Implementation of the voted perceptron as detailed by Yoav Freund and Robert E. Schapire in "Large Margin Classification Using the Perceptron Algorithm" (1999).
In summary...
The general concept is simiilar to a boosting algorithm. The algorithm is the same as a regular perceptron algorithm, but instead of overwriting the previous weight vector, the algorithm stores each update of the weight vector in an array, repeating this for T epochs (T is a hyper-parameter found through validation testing by splitting up the training set data). Each perceptron weight vector has its own weight attached to it, determined by its lifetime; Models that last longer without misclassification have heavier weights, and vice versa. Then, the weighted sum of each model's prediction on a test point is thresholded by sign()
for a final prediction.
main()
produces and evaluates the voted perceptron model's performance on training sets of various sizes. The training sets are generated by test_file_creator.py
which is available for modification (main()
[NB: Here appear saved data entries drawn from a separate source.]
-- ==== Sys2Proof/Machine/Control.lean ====
section
/-!
DEFINITION. Branches, jumps, calls and returns (05 R101-R107), holds, parks and restarts (09 R175-R181), traps and
returns from them (09 R190-R192), the window words (09 R193), and encodings that are no instruction (04 R92).
-/

namespace Sys2Proof.Machine

/-- The name of the class-E register-use check with sources alone. -/
def eSrc (regs : List Nat) : State → Ctx → Pre := usePre 1 regs []

/-- A branch on a register (05 R102). -/
def branchOp (sf : Bool) (a : BitVec 5) (i : BitVec 14) (cond : Word → Bool) (s : State) :
    Host.Outcome State Fault Refusal :=
  issueWord sf .e false (eSrc [a.toNat])
    (fun s x =>
      match s.sources x 0 [a.toNat] with
      | .fault s' code sub tv => .trap s' code sub tv
      | .vals s' l => .ok s' (if cond (arg l 0) then .jump (x.target i.toInt) else .seq)) s

/-- `br label` (05 R102). -/
def execBr (sf : Bool) (i : BitVec 24) (s : State) : Host.Outcome State Fault Refusal :=
  issueWord sf .e false noPre (fun s x => .ok s (.jump (x.target i.toInt))) s

/-- `brz a, label` (05 R102). -/
def execBrz (sf : Bool) (a : BitVec 5) (i : BitVec 14) (s : State) : Host.Outcome State Fault Refusal :=
  branchOp sf a i (fun v => v == 0) s

/-- `brnz a, label` (05 R102). -/
def execBrnz (sf : Bool) (a : BitVec 5) (i : BitVec 14) (s : State) : Host.Outcome State Fault Refusal :=
  branchOp sf a i (fun v => v != 0) s

/-- `jr a` (05 R102). -/
def execJr (sf : Bool) (a : BitVec 5) (s : State) : Host.Outcome State Fault Refusal :=
  issueWord sf .e false (eSrc [a.toNat])
    (fun s x =>
      match s.sources x 0 [a.toNat] with
      | .fault s' code sub tv => .trap s' code sub tv
      | .vals s' l => .ok s' (.jump ((arg l 0).setWidth 32))) s

/-- Whether 02 R21 forbids a word of the half the queue or the global register `r`: to a routine `ql0`, `ql1`, `qs0`,
`qs1` and a global register as destination, to the X-stream `ql2` while a routine is bound. -/
def loopForbidden (h : Half) (bound : Bool) (r : Nat) : Bool :=
  match h with
  | .x => r == 27 && bound
  | .w => (16 ≤ r && r < 24) || r == 25 || r == 26 || r == 28 || r == 29
  | .a => false

/-- The register-use check of a `loop`: what 02 R21 forbids is illegal first (04 R91, R93); otherwise `g0`, a queue and
`cy` are reserved codes of the word (05 R102). -/
def loopPre (r : Nat) (s : State) (x : Ctx) : Pre :=
  if loopForbidden x.half (s.core x.core).routineBound r then { illegal := true }
  else if r == 16 || (25 ≤ r && r ≤ 30) then { reserved := true }
  else usePre 1 [r] [r] s x

/-- `loop d, label`: d = d - 1, and a branch while the new d is positive; g0, a queue and `cy` are reserved (05 R102).
-/
def execLoop (sf : Bool) (d : BitVec 5) (i : BitVec 14) (s : State) : Host.Outcome State Fault Refusal :=
  let r := d.toNat
  issueWord sf .x false (loopPre r)
    (fun s x =>
      match s.sources x 0 [r] with
      | .fault s' code sub tv => .trap s' code sub tv
      | .vals s' l =>
        let v := arg l 0 - 1
        match deliver s s' x 1 r v with
        | .ok s'' _ => .ok s'' (if 0 < v.toInt then .jump (x.target i.toInt) else .seq)
        | t => t) s

/-! ### Calls and returns -/

/-- The trap value of a spill or fill (09 R187): the line count in [35:32], the first line in [31:0]. -/
def windowVal (count first : Nat) : Word := BitVec.ofNat 64 (count % 16 * 2 ^ 32 + first % 2 ^ 32)

/-- A call to `target` that slides by `n` (05 R105-R107). -/
def callTo (s : State) (x : Ctx) (target : BitVec 32) (n : Nat) : Res :=
  let k := s.core x.core
  let t := k.sx
  if k.ctl.wsize < (t.wptr + n) / 4 + 4 then .trap s 0x0D 0 (BitVec.ofNat 64 t.wptr)
  else
    let e := t.rcnt + n / 4 - k.capacity
    let lk := BitVec.ofNat 64 (n / 4 * 2 ^ 60 + x.nextAddr.toNat)
    if e = 0 then .ok ((s.modCore x.core (·.callSlide 0 n)).put x 1 31 lk) (.jump target)
    else if (s.bindAt x.bind).mode 0 then .trap s 0x0E 0 (windowVal e t.rbot)
    else .ok ((s.post (x.now + 16) 0 (.win x.core (.spill e n))).put x 1 31 lk) (.window target)

/-- `call label, n` (05 R103, R105). -/
def callOp (sf : Bool) (n : Nat) (i : BitVec 24) (s : State) : Host.Outcome State Fault Refusal :=
  issueWord sf .xOnly false noPre (fun s x => callTo s x (x.target i.toInt) n) s

/-- `callr a, n` (05 R103, R105). -/
def callrOp (sf : Bool) (n : Nat) (a : BitVec 5) (s : State) : Host.Outcome State Fault Refusal :=
  issueWord sf .xOnly false (eSrc [a.toNat])
    (fun s x =>
      match s.sources x 0 [a.toNat] with
      | .fault s' code sub tv => .trap s' code sub tv
      | .vals s' l =>
        match callTo s' x ((arg l 0).setWidth 32) n with
        | .trap _ code sub tv => .trap s code sub tv
        | r => r) s

/-- `call label, 4` (05 R105). -/
def execCall4 (sf : Bool) (i : BitVec 24) (s : State) : Host.Outcome State Fault Refusal := callOp sf 4 i s
/-- `call label, 8` (05 R105). -/
def execCall8 (sf : Bool) (i : BitVec 24) (s : State) : Host.Outcome State Fault Refusal := callOp sf 8 i s
/-- `call label, 12` (05 R105). -/
def execCall12 (sf : Bool) (i : BitVec 24) (s : State) : Host.Outcome State Fault Refusal := callOp sf 12 i s
/-- `callr a, 4` (05 R105). -/
def execCallr4 (sf : Bool) (a : BitVec 5) (s : State) : Host.Outcome State Fault Refusal := callrOp sf 4 a s
/-- `callr a, 8` (05 R105). -/
def execCallr8 (sf : Bool) (a : BitVec 5) (s : State) : Host.Outcome State Fault Refusal := callrOp sf 8 a s
/-- `callr a, 12` (05 R105). -/
def execCallr12 (sf : Bool) (a : BitVec 5) (s : State) : Host.Outcome State Fault Refusal := callrOp sf 12 a s

/-- `ret`: back through `lk`; writes in flight to the callee's lines are lost (05 R105-R107). -/
def execRet (sf : Bool) (s : State) : Host.Outcome State Fault Refusal :=
  issueWord sf .xOnly false noPre
    (fun s x =>
      let k := s.core x.core
      let t := k.sx
      let q := wfld k.regs.lk 61 60
      let n := 4 * q
      let target := k.regs.lk.setWidth 32
      if t.wptr < n then .trap s 0x0D 0 (BitVec.ofNat 64 t.wptr)
      else
        let f := t.rbot - (t.wptr - n) / 4
        let s' := s.dropLines x.core (t.wptr / 4 + 4 - q) q
        if f = 0 then .ok (s'.modCore x.core (·.retSlide 0 n)) (.jump target)
        else if (s.bindAt x.bind).mode 0 then .trap s 0x0F 0 (windowVal f (t.rbot - f))
        else .ok (s'.post (x.now + 16) 0 (.win x.core (.fill f n))) (.window target)) s

/-! ### Holds, parks and restarts -/

/-- The idle count of a `hold`: a plus the unsigned immediate, as an unsigned 64-bit sum (09 R175). -/
def holdCount (v : Word) (i : BitVec 14) : Nat := (v + i.setWidth 64).toNat

/-- Whether the count of a `hold` is reserved, if its source can be read. -/
def holdBad (a : BitVec 5) (i : BitVec 14) (s : State) (x : Ctx) : Bool :=
  match s.sources x 0 [a.toNat] with
  | .vals _ l => 2 ^ 32 ≤ holdCount (arg l 0) i
  | _ => false

/-- `hold a, imm` (09 R175). -/
def execHold (sf : Bool) (a : BitVec 5) (i : BitVec 14) (s : State) : Host.Outcome State Fault Refusal :=
  issueWord sf .e false
    (fun s x => let p := eSrc [a.toNat] s x; { p with reserved := p.reserved || holdBad a i s x })
    (fun s x =>
      match s.sources x 0 [a.toNat] with
      | .fault s' code sub tv => .trap s' code sub tv
      | .vals s' l => .ok s' (.hold (holdCount (arg l 0) i))) s

/-- `await !` (09 R176). -/
def execAwait (s : State) : Host.Outcome State Fault Refusal :=
  issueWord true .eOnly false noPre (fun s _ => .ok s .await) s

/-- The checks of a pointer that `rejoin` watches or that names a completion word: an A-half load of 8 bytes could reach
it, so its space is the scratchpad's or a column's, and it is a multiple of 8 (09 R177, 10 R210). -/
def watchFault (s : State) (x : Ctx) (p : Word) : Option (Nat × Word) :=
  let n := p.toNat
  if (ptrTag n ≠ 1 ∧ ptrTag n ≠ 2) ∨ (s.reach x.core x.bind .load (ptrTag n) n 8).isNone then some (0x08, p)
  else if n % 8 ≠ 0 then some (0x09, p)
  else none

/-- `rejoin a !` (09 R177): a sample that met poison raises the poison fault at the `rejoin`. -/
def execRejoin (a : BitVec 5) (s : State) : Host.Outcome State Fault Refusal :=
  issueWord true .eOnly false (eSrc [a.toNat])
    (fun s x =>
      if (x.stream s).sample = .poisoned then .trap s 0x0C 0 (x.stream s).watch
      else match s.sources x 0 [a.toNat] with
      | .fault s' code sub tv => .trap s' code sub tv
      | .vals s' l =>
        match watchFault s x (arg l 0) with
        | some f => .trap s f.1 0 f.2
        | none => .ok s' (.rejoin (arg l 0))) s

/-- Whether the queues that `mark` tests are empty: no entry there or in flight at the start of the cycle; `ql2` is left
out while a routine is bound (09 R179). -/
def Core.queuesClear (c : Core) (now : Nat) : Bool :=
  [0, 1, 3, 4].all (fun q => c.occupancy q now == 0) && (c.routineBound || c.occupancy 2 now == 0)

/-- `mark !` (09 R179). -/
def execMark (s : State) : Host.Outcome State Fault Refusal :=
  issueWord true .e false noPre
    (fun s x =>
      if x.m % (s.bindAt x.bind).interval = 0 ∧ (s.core x.core).queuesClear x.now then .ok s .seq
      else .slip 8) s

/-- `rpt`: the restart point (09 R180). -/
def execRpt (sf : Bool) (s : State) : Host.Outcome State Fault Refusal :=
  issueWord sf .e false noPre
    (fun s x => .ok (s.modStream x.core x.half fun t =>
      { t with traps := { t.traps with rstValid := true, rstPc := x.addr, rstCy := BitVec.ofNat 64 x.m } }) .seq) s

/-- `resync` (09 R181). -/
def execResync (sf : Bool) (s : State) : Host.Outcome State Fault Refusal :=
  issueWord sf .eOnly false noPre (fun s _ => .ok s .resync) s

/-! ### Traps -/

/-- `trap n`: `trap 0` ends the stream, and another n raises the software trap (09 R191). -/
def execTrap (sf : Bool) (n : BitVec 14) (s : State) : Host.Outcome State Fault Refusal :=
  issueWord sf .e false noPre
    (fun s x => if n = 0 ∧ x.half ≠ .w then .ok (s.noteEnd x) .ended else .soft n.toNat) s

/-- `rtt`: mode and count restored, the word at TPC next (09 R190). -/
def execRtt (sf : Bool) (s : State) : Host.Outcome State Fault Refusal :=
  issueWord sf .eOnly false (fun _ _ => { privileged := true })
    (fun s x => let t := (x.stream s).traps; .ok s (.back t.tpc t.scnt.toNat)) s

/-- `brk n`: with DBG set, TPC takes the next word's address and the domain stops at its next mark (09 R192). -/
def execBrk (sf : Bool) (n : BitVec 4) (s : State) : Host.Outcome State Fault Refusal :=
  issueWord sf .e false noPre
    (fun s x =>
      if (x.stream s).traps.dbg then
        let s := s.modStream x.core x.half fun t => { t with traps := { t.traps with tpc := x.nextAddr } }
        .ok (s.modBind x.bind fun b => { b with brk := b.brk ++ [{ n := n.toNat, core := x.core, half := x.half, pc := x.nextAddr }] }) .seq
      else .ok s .seq) s

/-- `wsave` (09 R193): in a spill handler the spilled lines leave the file. -/
def execWsave (sf : Bool) (s : State) : Host.Outcome State Fault Refusal :=
  issueWord sf .xOnly false noPre
    (fun s x =>
      let t := (x.stream s).traps
      let e := if t.priv && t.code == 0x0E then wfld t.tval 35 32 else 0
      .ok (s.post (x.now + 16) 0 (.win x.core (.wsave e))) (.window x.nextAddr)) s

/-- `wrest` (09 R193): in a fill handler the lines below RBOT come in, else every resident line is read again. -/
def execWrest (sf : Bool) (s : State) : Host.Outcome State Fault Refusal :=
  issueWord sf .xOnly false (fun _ _ => { privileged := true })
    (fun s x =>
      let t := (x.stream s).traps
      let f := if t.code == 0x0F then some (wfld t.tval 35 32) else none
      .ok (s.post (x.now + 16) 0 (.win x.core (.wrest f))) (.window x.nextAddr)) s

/-! ### Encodings that are no instruction -/

/-- A word that no row of the map assigns (04 R71, R92): illegal-instruction, or reserved-field after the class and the
register uses of the row it comes nearest to. A word outside the kernel image faults even where it would be skipped
(05 R108). -/
def execUnassignedEncoding (why : EncFault) (s : State) : Host.Outcome State Fault Refusal :=
  let sf := bitAt s.cur.bits 1
  match why with
  | .illegal => issueWord sf .e false (fun _ _ => { illegal := true }) nothing s
  | .reserved cls srcs dsts =>
    issueWord sf cls false
      (fun s x =>
        let p := usePre 1 (srcs.map (·.toNat)) (dsts.map (·.toNat)) s x
        { p with illegal := p.illegal || (cls == .a && dsts.contains 27 && (s.core x.core).routineBound), reserved := true })
      nothing s
  | .reservedLoop d =>
    issueWord sf .x false (fun s x => { loopPre d.toNat s x with reserved := true }) nothing s
  | .outside =>
    let x := s.ctx
    .next ((s.noteIssue x sf).raise x 0x01 0 x.wordVal x.addr (x.stream s).scnt)

end Sys2Proof.Machine
end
may also need filepath modifications if so).
Training files Xtrain.csv
and Ytrain.cs
. Rows in Xtrain.csv
represent a point in vector form, columns represent feature dimensions. Each row in Ytrain.csv
holds the ground truth label for each corresponding point in Xtrain.csv
(either 0 or 1).
Note: While the labels in Ytrain.csv
are 0 and 1, they are converted to -1 and 1 in training to follow the implementation by Freund and Schapire. The output goes back to 0 and 1. Future Ytrain.csv
files can be use -1 and 1 without changing the code (though you may want to comment out the label conversion for marginal performance gains, especially with larger datasets). Test sets not included, but must follow the same format as the training files.
This is a folder holding a collection of the test data sets produced by test_file_creator.py
when called in the main()
function of run.py
. It includes the test sets and the predictions.
Creates training sets using 5%, 10%, 20%, 50%, and 100% of the first 90% of the original training set, and uses the last 10% of the training data as a test set for local evaluation.